Provided records:
-- ==== Sys2Proof/Proofs/BrokenPremises.lean ====
section
/-! Where a launch premise is broken the machine stops with the fault that names it
(`70_reset_and_hazards.md` R340 to R342; U2 to U5): overlapping buffers at the launch, and the reads of SRC
and the writes of DST that pass their mapped bytes. -/

namespace Sys2Proof.Machine

variable {P : Config.Params} {s : Block P}

/-! ## Bytes outside SRC's extent -/

theorem Block.srcFault_of_lt {i : Nat} (h : s.src.size < i) : s.srcFault i = .srcOutsideExtent :=
  if_neg (Nat.not_le.2 h)

/-- Nothing is read ahead from behind SRC's mapped bytes. -/
theorem Block.srcBytes_of_size_le {i : Nat} (k : Nat) (h : s.src.size ≤ i) : s.srcBytes k i = [] := by
  cases k with
  | zero => rfl
  | succ k => rw [Block.srcBytes, Block.srcByte, if_neg (Nat.not_lt.2 h)]

/-- Reading ahead stops where SRC's mapped bytes end. -/
theorem Block.srcBytes_of_size_le_add {i k n : Nat} (hlen : (s.srcBytes k i).length = k) (hk : k ≤ n)
    (hsize : s.src.size ≤ i + k) : s.srcBytes n i = s.srcBytes k i := by
  obtain ⟨l, rfl⟩ := Nat.exists_eq_add_of_le hk
  rw [Block.srcBytes_add hlen, Block.srcBytes_of_size_le l hsize, List.append_nil]

/-- Bytes of the stream that end where SRC's mapped bytes do are all that is read ahead. -/
theorem Block.unread_of_streamAt_size {bs : List Byte} (h : s.streamAt s.work.ip bs)
    (hsize : s.src.size ≤ s.work.ip + bs.length) : s.unread = bs := by
  obtain ⟨hbytes, hlim⟩ := h
  rw [Block.unread, Block.srcBytes_of_size_le_add (by rw [hbytes]) (by omega) hsize, hbytes]

/-- What the stream holds is mapped. -/
theorem Block.streamAt_le_size {i : Nat} {bs : List Byte} (h : s.streamAt i bs) (hbs : 0 < bs.length) :
    i + bs.length ≤ s.src.size := by
  have hlast := Block.streamAt_getElem? h (k := bs.length - 1) (by omega)
  rw [List.getElem?_eq_getElem (by omega)] at hlast
  obtain ⟨hmapped, -⟩ := Block.srcByte_eq_some.1 hlast
  omega

/-! ## Faults at the launch -/

/-- A COMPRESS with good arguments faults by the first test that fails (log 25). -/
theorem Block.compress_fault {f : Fault} :
    s.compress = .fault f ↔ s.badCompress = false ∧
      ((s.overlap s.srcLen.toNat (bound s.srcLen.toNat) = true ∧ f = .buffersOverlap) ∨
        (s.overlap s.srcLen.toNat (bound s.srcLen.toNat) = false ∧
          (((s.srcBytes s.srcLen.toNat 0).length < s.srcLen.toNat ∧
              f = s.srcFault ((s.srcBytes s.srcLen.toNat 0).length + 1)) ∨
            (s.srcLen.toNat ≤ (s.srcBytes s.srcLen.toNat 0).length ∧
              s.dst.size < (encode P s.srcFun s.srcLen.toNat s.work s.tab).2.out.length ∧
              f = .dstOutsideExtent)))) := by
  unfold Block.compress
  cases s.badCompress
  · cases s.overlap s.srcLen.toNat (bound s.srcLen.toNat)
    · by_cases hread : (s.srcBytes s.srcLen.toNat 0).length < s.srcLen.toNat
      · simp [hread, Nat.not_le.2 hread, eq_comm]
      · by_cases hroom : s.dst.size < (encode P s.srcFun s.srcLen.toNat s.work s.tab).2.out.length
        · simp [hread, hroom, Nat.not_lt.1 hread, eq_comm]
        · simp [hread, hroom]
    · simp [eq_comm]
  · simp

theorem Block.overlap_eq_true {n m : Nat} : s.overlap n m = true ↔ ¬ s.disjoint n m := by
  rw [← Block.overlap_eq_false, Bool.not_eq_false]

/-- Settles O25: each clause is a test of `Block.compress_fault`, with those before it passed. -/
theorem compressFaultsOnBrokenPremise : Obligations.CompressFaultsOnBrokenPremise := by
  intro P s hargs
  have hgood := Block.badCompress_eq_false.2 hargs
  refine ⟨fun hmeet => ?_, fun hdisj hread hsize => ?_, fun hdisj hread hroom => ?_⟩
  · exact Block.compress_fault.2 ⟨hgood, .inl ⟨Block.overlap_eq_true.2 hmeet, rfl⟩⟩
  · have hmapped := Block.srcBytes_length_of_srcReadable hread
    have hcut : (s.srcBytes s.srcLen.toNat 0).length = s.src.size := by
      rw [Block.srcBytes_of_size_le_add hmapped hsize.le (Nat.zero_add _).ge, hmapped]
    refine Block.compress_fault.2 ⟨hgood, .inr ⟨Block.overlap_eq_false.2 hdisj, .inl ⟨?_, ?_⟩⟩⟩
    · rwa [hcut]
    · rw [hcut, Block.srcFault_of_lt (Nat.lt_succ_self _)]
  · have hall := Block.srcBytes_length_of_srcReadable hread
    exact Block.compress_fault.2
      ⟨hgood, .inr ⟨Block.overlap_eq_false.2 hdisj, .inr ⟨hall.ge, hroom, rfl⟩⟩⟩

/-- A decoder command with good arguments faults at its launch on overlapping buffers. -/
theorem Block.startDecompress_of_overlap (hargs : s.decompressArgs)
    (hmeet : ¬ s.disjoint s.srcLen.toNat s.dstLen.toNat) (p : Phase) :
    s.startDecompress p = .fault .buffersOverlap := by
  rw [Block.startDecompress, Block.badDecompress_eq_false.2 hargs, Block.overlap_eq_true.2 hmeet]
  rfl

/-! ## Faults of a running decoder up to the literal run -/

/-- With no byte to read ahead the control byte cannot be read. -/
theorem step_of_unread_nil (hrun : s.phase ≠ .idle) (hip : s.work.ip < s.work.ilim)
    (hunread : s.unread = []) : step ⟨P, s⟩ = .fault (s.srcFault (s.work.ip + 1)) := by
  have hfetch : s.fetch = .fault (s.srcFault (s.work.ip + 1)) := by
    rw [Block.fetch, decide_eq_false (Nat.not_le.2 hip), Bool.and_false, if_neg Bool.false_ne_true,
      if_neg (Nat.not_lt.2 hip), hunread]
    rfl
  rw [step_mk, Block.step_running hrun, decoderStep, hfetch]

/-- DEC_EXT on bytes of 255 up to the end of SRC's mapped bytes, below the read limit. -/
theorem decExt_outside {j : Nat} (set : Nat → Block P → Block P)
    (hstream : s.streamAt s.work.ip (List.replicate j 255)) (hlim : s.work.ip + j < s.work.ilim)
    (hsize : s.src.size ≤ s.work.ip + j) : decExt set s = .fault .srcOutsideExtent := by
  have hunread := Block.unread_of_streamAt_size hstream (by rwa [List.length_replicate])
  refine decExt_fault.2 ⟨?_, ?_, ?_⟩
  · rw [hunread, extSum_replicate_continue]
  · rw [hunread, List.length_replicate]
    omega
  · rw [hunread, List.length_replicate, Block.srcFault_of_lt (Nat.lt_succ_of_le hsize)]

/-- A sequence whose literal extension does not come to its end is read as SEQ (log 6). -/
theorem decodeSequence_of_open_extension (c : Context) (code j : Nat) :
    decodeSequence P c (controlByte 15 code :: List.replicate j 255) =
      .ok (seqForm 15 (code + 4)) := by
  have hterminal : terminalAt P c (controlByte 15 code) (List.replicate j 255) = false := by
    rw [terminalAt, controlByte_eq_token, tokenLL_token, shortNibble_nibble,
      extSum_replicate_continue]
    rfl
  rw [decodeSequence, hterminal, sequenceForm_false_controlByte]
  rfl

/-- A literal extension of which nothing but bytes of 255 is mapped: DEC_EXT faults. -/
theorem step_of_literalExtension_outside {code j : Nat} (hrun : s.phase ≠ .idle)
    (hstream : s.streamHas (controlByte 15 code :: List.replicate j 255))
    (hlim : s.work.ip + 1 + j < s.work.ilim) (hsize : s.src.size ≤ s.work.ip + 1 + j) :
    step ⟨P, s⟩ = .fault .srcOutsideExtent := by
  have hunread := Block.unread_of_streamAt_size (Block.streamHas_iff.1 hstream) (by
    rw [List.length_cons, List.length_replicate]
    omega)
  have hdec : decodeSequence P s.context s.unread = .ok (seqForm 15 (code + 4)) := by
    rw [hunread, decodeSequence_of_open_extension]
  have hext := Block.streamAt_cons (Block.streamHas_iff.1 hstream)
  have hlit : readLitLen 15 (takeToken (controlByte 15 code) s) = .fault .srcOutsideExtent :=
    decExt_outside (s := setLitLen 15 (takeToken (controlByte 15 code) s)) setLitLen
      (Block.streamAt_congr hext rfl fun _ _ => rfl) hlim hsize
  rw [step_of_sequence hrun (by omega) hdec, exec_seqForm, seqSteps_eq_andThen, hlit]
  rfl

/-- A literal run whose copy faults stops the machine, whichever kind of sequence it is in. -/
theorem step_of_literals_fault {len code : Nat} {f : Fault} (hrun : s.phase ≠ .idle)
    (hstream : s.streamHas (controlByte len code :: extOf len))
    (hfault : ∀ tok, copyLiterals (setLitLen len (advance (litext len) (takeToken tok s))) = .fault f) :
    step ⟨P, s⟩ = .fault f := by
  have hext := Block.streamAt_cons (Block.streamHas_iff.1 hstream)
  have hsteps (tok : Byte) :
      (readLitLen len (takeToken tok s)).andThen copyLiterals = .fault f := by
    obtain ⟨rest, hunread⟩ := Block.unread_of_streamAt (s := takeToken tok s)
      (Block.streamAt_congr hext rfl fun _ _ => rfl)
    exact Flow.andThen_eq_fault.2 (.inr ⟨_, readLitLen_go hunread, hfault tok⟩)
  rw [step_of_controlByte hrun hstream]
  split
  · obtain ⟨tok, hexec⟩ := exec_lastForm len (BitVec.ofNat 4 (nibble code)) s
    rw [hexec, hsteps]
    rfl
  · rw [exec_seqForm, seqSteps_eq_andThen, hsteps]
    rfl

theorem Block.roomInSrc_eq_false {k : Nat} :
    s.roomInSrc k = false ↔ k ≠ 0 ∧ s.src.size < s.work.ip + k := by
  simp [Block.roomInSrc]

theorem Block.roomInDst_eq_false {k : Nat} :
    s.roomInDst k = false ↔ k ≠ 0 ∧ s.dst.size < s.work.op + k := by
  simp [Block.roomInDst]

/-- SRC's extent is tested before DST's (log 25). -/
theorem step_of_literals_outside_src {len code : Nat} (hrun : s.phase ≠ .idle)
    (hstream : s.streamHas (controlByte len code :: extOf len)) (hpos : 0 < len)
    (hoend : s.work.op + len ≤ s.work.oend) (hlim : s.work.ip + 1 + litext len + len ≤ s.work.ilim)
    (hsize : s.src.size < s.work.ip + 1 + litext len + len) :
    step ⟨P, s⟩ = .fault .srcOutsideExtent :=
  step_of_literals_fault hrun hstream fun _ => copyLiterals_fault.2
    ⟨hoend, hlim, .inl ⟨Block.roomInSrc_eq_false.2 ⟨Nat.ne_of_gt hpos, hsize⟩, rfl⟩⟩

theorem step_of_literals_outside_dst {lits : List Byte} {code : Nat} (hrun : s.phase ≠ .idle)
    (hstream : s.streamHas (controlByte lits.length code :: extOf lits.length ++ lits))
    (hoend : s.work.op + lits.length ≤ s.work.oend) (hsize : s.dst.size < s.work.op + lits.length)
    (hpos : 0 < lits.length) : step ⟨P, s⟩ = .fault .dstOutsideExtent := by
  obtain ⟨hcontrol, hlits⟩ := Block.streamAt_append.1 (Block.streamHas_iff.1 hstream)
  have hip : s.work.ip + (controlByte lits.length code :: extOf lits.length).length =
      s.work.ip + 1 + litext lits.length := by
    rw [List.length_cons, extOf_length]
    omega
  rw [hip] at hlits
  have hmapped := Block.streamAt_le_size hlits hpos
  refine step_of_literals_fault hrun hcontrol fun tok => copyLiterals_fault.2
    ⟨hoend, hlits.2, .inr (.inl ⟨?_, ?_, rfl⟩)⟩
  · exact Bool.eq_true_of_not_eq_false fun hroom =>
      Nat.not_lt.2 hmapped (Block.roomInSrc_eq_false.1 hroom).2
  · exact Block.roomInDst_eq_false.2 ⟨Nat.ne_of_gt hpos, hsize⟩

/-! ## Faults of a running decoder behind the literal run -/

/-- Outside the margin, with the read limit further on, a sequence with its literals in the stream comes to
its steps behind the literals. -/
theorem step_eq_matchSteps {lits bs : List Byte} {code : Nat} (hrun : s.phase ≠ .idle)
    (hstream : s.streamHas (controlByte lits.length code :: extOf lits.length ++ lits ++ bs))
    (htakes : s.dstTakes lits.length)
    (hmargin : s.work.op + lits.length + P.decMargin ≤ s.work.oend)
    (hmore : s.work.ip + 1 + litext lits.length + lits.length < s.work.ilim) :
    ∃ u, s.BehindLiterals lits u ∧ u.streamAt u.work.ip bs ∧
      step ⟨P, s⟩ = (matchSteps code u).outcome := by
  obtain ⟨hcontrol, hfields, hbehind⟩ := Block.streamHas_literals hstream
  obtain ⟨u, hgo, hu⟩ := literalSteps_behind (controlByte lits.length code) hfields htakes
  refine ⟨u, hu, hu.streamAt hbehind, ?_⟩
  rw [step_of_controlByte hrun hcontrol, if_neg (by omega), exec_seqForm,
    seqSteps_eq_andThen_matchSteps, hgo, Flow.go_andThen]

theorem Block.BehindLiterals.src {lits : List Byte} {u : Block P} (h : s.BehindLiterals lits u) :
    u.src = s.src := Block.src_of_sameSetup h.frame.setup

/-- READ_OFFSET below the read limit and outside SRC's extent. -/
theorem matchSteps_of_offset_outside {code : Nat} (hlim : s.work.ip + 2 ≤ s.work.ilim)
    (hsize : s.src.size < s.work.ip + 2) : matchSteps code s = .fault .srcOutsideExtent := by
  have hoffset : readOffset s = .fault .srcOutsideExtent :=
    readOffset_fault.2 ⟨hlim, if_neg (Nat.not_le.2 hsize), (Block.srcFault_of_lt hsize).symm⟩
  rw [matchSteps, hoffset, Flow.fault_andThen, Flow.fault_andThen]

/-- A match extension of which nothing but bytes of 255 is mapped. -/
theorem matchSteps_of_extension_outside {offset j : Nat} (hlt : offset < 65536)
    (hstream : s.streamAt s.work.ip (le16 offset ++ List.replicate j 255))
    (hoffset : offset ≤ s.work.op) (hlim : s.work.ip + 2 + j < s.work.ilim)
    (hsize : s.src.size ≤ s.work.ip + 2 + j) : matchSteps 15 s = .fault .srcOutsideExtent := by
  obtain ⟨hbytes, hext⟩ := Block.streamAt_append.1 hstream
  have hgo : readOffset s = .go (s.afterOffset offset) := readOffset_completes hlt hbytes hoffset
  have hmatch : readMatchLen 15 (s.afterOffset offset) = .fault .srcOutsideExtent :=
    decExt_outside (s := s.afterOffset offset) setMatchLen
      (Block.streamAt_congr hext rfl fun _ _ => rfl) hlim hsize
  rw [matchSteps, hgo, Flow.go_andThen, hmatch, Flow.fault_andThen]

/-- A match that stays below the bound and passes DST's extent. -/
theorem matchSteps_of_match_outside {offset code : Nat} (hlt : offset < 65536)
    (hstream : s.streamAt s.work.ip (le16 offset ++ extOf code)) (hoffset : offset ≤ s.work.op)
    (hoend : s.work.op + (code + 4) ≤ s.work.oend) (hsize : s.dst.size < s.work.op + (code + 4)) :
    matchSteps code s = .fault .dstOutsideExtent := by
  rw [matchSteps, matchFields_go hlt hstream hoffset]
  exact copyMatch_fault.2
    ⟨hoend, .inl ⟨Block.roomInDst_eq_false.2 ⟨Nat.succ_ne_zero _, hsize⟩, rfl⟩⟩

/-! ## The obligations about a running decoder -/

/-- Settles O27: the launch, the control byte, the literal run and the match. -/
theorem decoderFaultsOnBrokenPremise : Obligations.DecoderFaultsOnBrokenPremise := by
  refine ⟨fun P s hargs hmeet => ⟨Block.startDecompress_of_overlap hargs hmeet .fixed,
      Block.startDecompress_of_overlap hargs hmeet .unknown⟩,
    fun P s hrun hip hsize => ?_,
    fun P s lits code hrun hstream hoend hsize hpos =>
      step_of_literals_outside_dst hrun hstream hoend hsize hpos,
    fun P s lits offset m hrun hm hlt hstream htakes hmargin hoffset hoend hsize => ?_⟩
  · rw [step_of_unread_nil hrun hip (Block.srcBytes_of_size_le _ hsize),
      Block.srcFault_of_lt (Nat.lt_succ_of_le hsize)]
  · obtain ⟨code, rfl⟩ := Nat.exists_eq_add_of_le' hm
    rw [seqBytes, List.append_assoc] at hstream
    obtain ⟨-, -, hbehind⟩ := Block.streamHas_literals hstream
    have hmore := (Nat.lt_add_of_pos_right (Nat.succ_pos _)).trans_le hbehind.2
    obtain ⟨u, hu, hbytes, hstep⟩ := step_eq_matchSteps hrun hstream htakes hmargin hmore
    have hfault := matchSteps_of_match_outside hlt hbytes (hu.op ▸ hoffset)
      (by rwa [hu.op, hu.frame.oend]) (by rwa [hu.op, hu.frame.dst])
    rw [hstep, hfault]
    rfl

/-- Settles O58: the literal extension, the literal run, the offset and the match extension. -/
theorem decoderFaultsOutsideSource : Obligations.DecoderFaultsOutsideSource := by
  refine ⟨fun P s code j hrun hstream hlim hsize =>
      step_of_literalExtension_outside hrun hstream hlim hsize,
    fun P s len code hrun hstream hpos hoend hlim hsize =>
      step_of_literals_outside_src hrun hstream hpos hoend hlim hsize,
    fun P s lits code hrun hstream htakes hmargin hlim hsize => ?_,
    fun P s lits offset j hrun hlt hstream htakes hmargin hoffset hlim hsize => ?_⟩
  · rw [← List.append_nil (_ ++ lits)] at hstream
    obtain ⟨u, hu, -, hstep⟩ := step_eq_matchSteps hrun hstream htakes hmargin (by omega)
    have hfault := matchSteps_of_offset_outside (s := u) (code := code)
      (by rwa [hu.ip, hu.frame.ilim]) (by rwa [hu.ip, hu.src])
    rw [hstep, hfault]
    rfl
  · rw [List.append_assoc] at hstream
    obtain ⟨u, hu, hbytes, hstep⟩ := step_eq_matchSteps hrun hstream htakes hmargin (by omega)
    have hfault := matchSteps_of_extension_outside hlt hbytes (hu.op ▸ hoffset)
      (by rwa [hu.ip, hu.frame.ilim]) (by rwa [hu.ip, hu.src])
    rw [hstep, hfault]
    rfl

end Sys2Proof.Machine
end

What to do: Give back exactly the lines above starting at the line where "s.disjoint n m := by" appears and ending at the line where "have hgood := Block.badCompress_eq_false.2" appears, both included, with no other lines.

Expected answer:
theorem Block.overlap_eq_true {n m : Nat} : s.overlap n m = true ↔ ¬ s.disjoint n m := by
  rw [← Block.overlap_eq_false, Bool.not_eq_false]

/-- Settles O25: each clause is a test of `Block.compress_fault`, with those before it passed. -/
theorem compressFaultsOnBrokenPremise : Obligations.CompressFaultsOnBrokenPremise := by
  intro P s hargs
  have hgood := Block.badCompress_eq_false.2 hargs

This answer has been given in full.